■ **WHAT TO WORK ON**: Show every line in the records below that contains the word "else".

[Start of section]

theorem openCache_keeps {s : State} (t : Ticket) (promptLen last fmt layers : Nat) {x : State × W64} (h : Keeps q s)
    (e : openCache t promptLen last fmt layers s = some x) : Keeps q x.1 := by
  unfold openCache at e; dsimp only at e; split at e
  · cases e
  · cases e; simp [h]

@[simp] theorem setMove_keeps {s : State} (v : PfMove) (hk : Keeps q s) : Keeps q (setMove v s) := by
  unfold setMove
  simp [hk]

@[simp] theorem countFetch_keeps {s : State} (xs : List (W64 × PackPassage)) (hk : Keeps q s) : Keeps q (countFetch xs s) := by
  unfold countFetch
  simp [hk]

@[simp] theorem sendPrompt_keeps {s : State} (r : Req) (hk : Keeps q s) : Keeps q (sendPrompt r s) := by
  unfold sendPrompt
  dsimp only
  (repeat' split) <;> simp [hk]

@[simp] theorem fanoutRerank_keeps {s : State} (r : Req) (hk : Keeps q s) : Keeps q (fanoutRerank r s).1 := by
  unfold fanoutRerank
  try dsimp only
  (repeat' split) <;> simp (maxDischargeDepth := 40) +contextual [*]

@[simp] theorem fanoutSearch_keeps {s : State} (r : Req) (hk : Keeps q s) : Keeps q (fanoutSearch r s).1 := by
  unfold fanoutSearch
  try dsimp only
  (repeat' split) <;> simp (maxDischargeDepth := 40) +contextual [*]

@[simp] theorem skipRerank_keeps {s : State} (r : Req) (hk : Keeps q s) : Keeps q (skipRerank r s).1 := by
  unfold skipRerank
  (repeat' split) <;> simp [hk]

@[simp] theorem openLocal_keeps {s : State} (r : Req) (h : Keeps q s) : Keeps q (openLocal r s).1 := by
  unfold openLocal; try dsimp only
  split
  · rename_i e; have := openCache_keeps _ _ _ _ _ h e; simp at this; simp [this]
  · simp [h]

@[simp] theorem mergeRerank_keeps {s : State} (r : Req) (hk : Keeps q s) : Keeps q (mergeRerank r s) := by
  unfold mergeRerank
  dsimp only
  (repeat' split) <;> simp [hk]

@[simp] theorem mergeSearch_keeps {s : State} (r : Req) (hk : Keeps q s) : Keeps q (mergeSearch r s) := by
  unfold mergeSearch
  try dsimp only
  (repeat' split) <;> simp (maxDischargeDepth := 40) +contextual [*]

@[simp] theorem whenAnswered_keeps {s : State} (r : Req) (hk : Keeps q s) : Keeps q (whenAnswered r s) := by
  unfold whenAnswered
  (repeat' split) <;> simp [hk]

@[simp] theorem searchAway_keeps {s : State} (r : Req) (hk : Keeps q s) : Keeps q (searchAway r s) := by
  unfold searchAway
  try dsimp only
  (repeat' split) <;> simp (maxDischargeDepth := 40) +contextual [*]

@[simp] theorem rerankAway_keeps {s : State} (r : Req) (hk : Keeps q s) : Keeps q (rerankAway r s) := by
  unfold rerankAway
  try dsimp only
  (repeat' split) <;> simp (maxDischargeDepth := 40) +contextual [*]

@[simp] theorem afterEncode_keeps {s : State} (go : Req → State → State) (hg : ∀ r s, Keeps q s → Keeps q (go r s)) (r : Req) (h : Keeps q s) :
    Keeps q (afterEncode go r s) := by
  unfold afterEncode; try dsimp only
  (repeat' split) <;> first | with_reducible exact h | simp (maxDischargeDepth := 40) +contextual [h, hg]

[End of section]
[Start of section]

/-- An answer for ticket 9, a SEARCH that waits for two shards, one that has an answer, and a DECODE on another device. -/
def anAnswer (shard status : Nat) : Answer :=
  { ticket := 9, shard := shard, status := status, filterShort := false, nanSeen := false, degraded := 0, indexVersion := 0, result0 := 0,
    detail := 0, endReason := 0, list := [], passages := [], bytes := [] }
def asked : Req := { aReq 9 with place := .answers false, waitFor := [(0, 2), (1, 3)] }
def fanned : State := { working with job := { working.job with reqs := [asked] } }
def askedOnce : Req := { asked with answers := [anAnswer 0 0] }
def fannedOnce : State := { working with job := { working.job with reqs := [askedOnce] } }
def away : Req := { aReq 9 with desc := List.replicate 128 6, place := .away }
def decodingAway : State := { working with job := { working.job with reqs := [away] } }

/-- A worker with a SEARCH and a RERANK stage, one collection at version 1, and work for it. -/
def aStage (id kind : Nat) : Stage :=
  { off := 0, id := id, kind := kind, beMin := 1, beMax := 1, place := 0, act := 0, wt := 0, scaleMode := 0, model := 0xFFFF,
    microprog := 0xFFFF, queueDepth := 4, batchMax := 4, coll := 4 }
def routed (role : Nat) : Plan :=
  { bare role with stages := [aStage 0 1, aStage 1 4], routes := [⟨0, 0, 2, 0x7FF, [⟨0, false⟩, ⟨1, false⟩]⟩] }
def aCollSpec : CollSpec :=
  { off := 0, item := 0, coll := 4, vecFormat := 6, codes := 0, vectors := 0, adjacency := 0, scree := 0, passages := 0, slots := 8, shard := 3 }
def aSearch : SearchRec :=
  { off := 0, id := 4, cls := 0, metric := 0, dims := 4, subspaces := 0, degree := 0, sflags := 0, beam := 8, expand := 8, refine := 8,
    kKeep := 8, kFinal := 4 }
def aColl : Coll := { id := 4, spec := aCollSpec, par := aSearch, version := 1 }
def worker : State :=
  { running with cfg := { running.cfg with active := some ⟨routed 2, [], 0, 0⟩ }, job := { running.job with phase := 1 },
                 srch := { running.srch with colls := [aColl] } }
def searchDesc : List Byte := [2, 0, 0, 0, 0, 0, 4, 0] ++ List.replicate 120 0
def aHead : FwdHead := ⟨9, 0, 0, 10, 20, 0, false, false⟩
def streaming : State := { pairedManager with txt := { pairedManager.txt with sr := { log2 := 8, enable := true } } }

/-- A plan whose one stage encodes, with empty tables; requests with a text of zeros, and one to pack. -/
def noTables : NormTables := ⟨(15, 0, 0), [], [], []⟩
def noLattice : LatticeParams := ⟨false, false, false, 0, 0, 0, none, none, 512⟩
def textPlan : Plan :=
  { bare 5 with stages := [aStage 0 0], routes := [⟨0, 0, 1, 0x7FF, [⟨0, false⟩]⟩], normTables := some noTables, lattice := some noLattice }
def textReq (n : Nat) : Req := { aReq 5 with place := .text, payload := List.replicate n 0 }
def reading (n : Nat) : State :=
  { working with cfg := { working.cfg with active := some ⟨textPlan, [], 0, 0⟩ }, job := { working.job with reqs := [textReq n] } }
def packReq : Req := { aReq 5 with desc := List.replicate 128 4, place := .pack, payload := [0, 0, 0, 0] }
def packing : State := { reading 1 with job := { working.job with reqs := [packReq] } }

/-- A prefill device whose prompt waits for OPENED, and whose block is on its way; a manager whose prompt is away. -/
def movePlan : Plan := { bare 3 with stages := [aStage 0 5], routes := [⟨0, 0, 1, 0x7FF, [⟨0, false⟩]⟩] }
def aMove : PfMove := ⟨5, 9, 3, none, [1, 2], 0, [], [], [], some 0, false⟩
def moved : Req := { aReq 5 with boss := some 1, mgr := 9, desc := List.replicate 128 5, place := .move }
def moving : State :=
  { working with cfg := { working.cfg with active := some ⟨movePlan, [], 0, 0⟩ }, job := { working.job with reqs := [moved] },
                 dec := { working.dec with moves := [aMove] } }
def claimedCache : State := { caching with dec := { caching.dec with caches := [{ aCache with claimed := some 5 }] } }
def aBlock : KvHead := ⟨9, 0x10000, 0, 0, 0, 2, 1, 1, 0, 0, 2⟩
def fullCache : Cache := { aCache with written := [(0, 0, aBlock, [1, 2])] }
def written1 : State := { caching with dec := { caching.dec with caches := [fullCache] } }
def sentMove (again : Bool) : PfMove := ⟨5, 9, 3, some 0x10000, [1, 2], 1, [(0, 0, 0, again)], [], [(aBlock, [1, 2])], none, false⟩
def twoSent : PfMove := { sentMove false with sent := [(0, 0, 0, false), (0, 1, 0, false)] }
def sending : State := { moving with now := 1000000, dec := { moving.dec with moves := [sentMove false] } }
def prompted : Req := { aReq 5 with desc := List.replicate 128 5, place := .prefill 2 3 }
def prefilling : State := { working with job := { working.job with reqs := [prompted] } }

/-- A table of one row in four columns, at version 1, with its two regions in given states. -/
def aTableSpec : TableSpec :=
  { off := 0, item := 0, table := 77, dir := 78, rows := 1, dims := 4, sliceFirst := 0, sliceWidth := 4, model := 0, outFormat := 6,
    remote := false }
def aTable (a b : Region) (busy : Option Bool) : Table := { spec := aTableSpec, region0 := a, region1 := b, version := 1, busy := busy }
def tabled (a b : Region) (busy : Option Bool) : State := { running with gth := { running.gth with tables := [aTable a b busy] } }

[End of section]
[Start of section]

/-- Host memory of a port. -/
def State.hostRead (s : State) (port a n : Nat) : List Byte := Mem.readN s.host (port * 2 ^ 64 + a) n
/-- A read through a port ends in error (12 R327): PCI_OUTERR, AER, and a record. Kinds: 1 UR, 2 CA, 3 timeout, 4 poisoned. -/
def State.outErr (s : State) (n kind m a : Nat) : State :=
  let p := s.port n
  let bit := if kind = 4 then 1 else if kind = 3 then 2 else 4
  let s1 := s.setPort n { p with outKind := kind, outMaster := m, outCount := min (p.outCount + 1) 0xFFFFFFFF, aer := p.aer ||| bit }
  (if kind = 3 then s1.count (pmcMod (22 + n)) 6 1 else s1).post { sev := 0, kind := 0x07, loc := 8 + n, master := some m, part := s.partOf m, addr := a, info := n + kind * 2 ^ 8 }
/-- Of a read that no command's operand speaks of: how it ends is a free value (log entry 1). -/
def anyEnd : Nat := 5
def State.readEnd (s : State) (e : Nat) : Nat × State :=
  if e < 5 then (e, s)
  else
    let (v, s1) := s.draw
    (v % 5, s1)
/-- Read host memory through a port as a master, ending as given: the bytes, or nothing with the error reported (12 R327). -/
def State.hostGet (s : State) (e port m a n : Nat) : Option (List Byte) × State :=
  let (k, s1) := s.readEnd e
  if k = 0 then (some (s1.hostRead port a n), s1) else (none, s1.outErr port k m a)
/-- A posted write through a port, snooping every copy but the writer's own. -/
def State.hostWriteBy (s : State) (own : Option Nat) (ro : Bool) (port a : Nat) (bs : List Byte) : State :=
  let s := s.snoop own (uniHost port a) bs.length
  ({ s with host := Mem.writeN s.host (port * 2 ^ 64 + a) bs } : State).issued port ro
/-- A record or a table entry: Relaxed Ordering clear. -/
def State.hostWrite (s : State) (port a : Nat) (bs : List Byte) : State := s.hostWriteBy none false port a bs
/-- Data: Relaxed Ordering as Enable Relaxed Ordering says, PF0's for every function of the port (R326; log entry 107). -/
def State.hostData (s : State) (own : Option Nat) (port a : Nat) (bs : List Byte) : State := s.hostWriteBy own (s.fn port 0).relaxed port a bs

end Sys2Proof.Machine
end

[End of section]

■ **OUTPUT FOR THIS TASK**:
  let bit := if kind = 4 then 1 else if kind = 3 then 2 else 4
  (if kind = 3 then s1.count (pmcMod (22 + n)) 6 1 else s1).post { sev := 0, kind := 0x07, loc := 8 + n, master := some m, part := s.partOf m, addr := a, info := n + kind * 2 ^ 8 }
  else
  if k = 0 then (some (s1.hostRead port a n), s1) else (none, s1.outErr port k m a)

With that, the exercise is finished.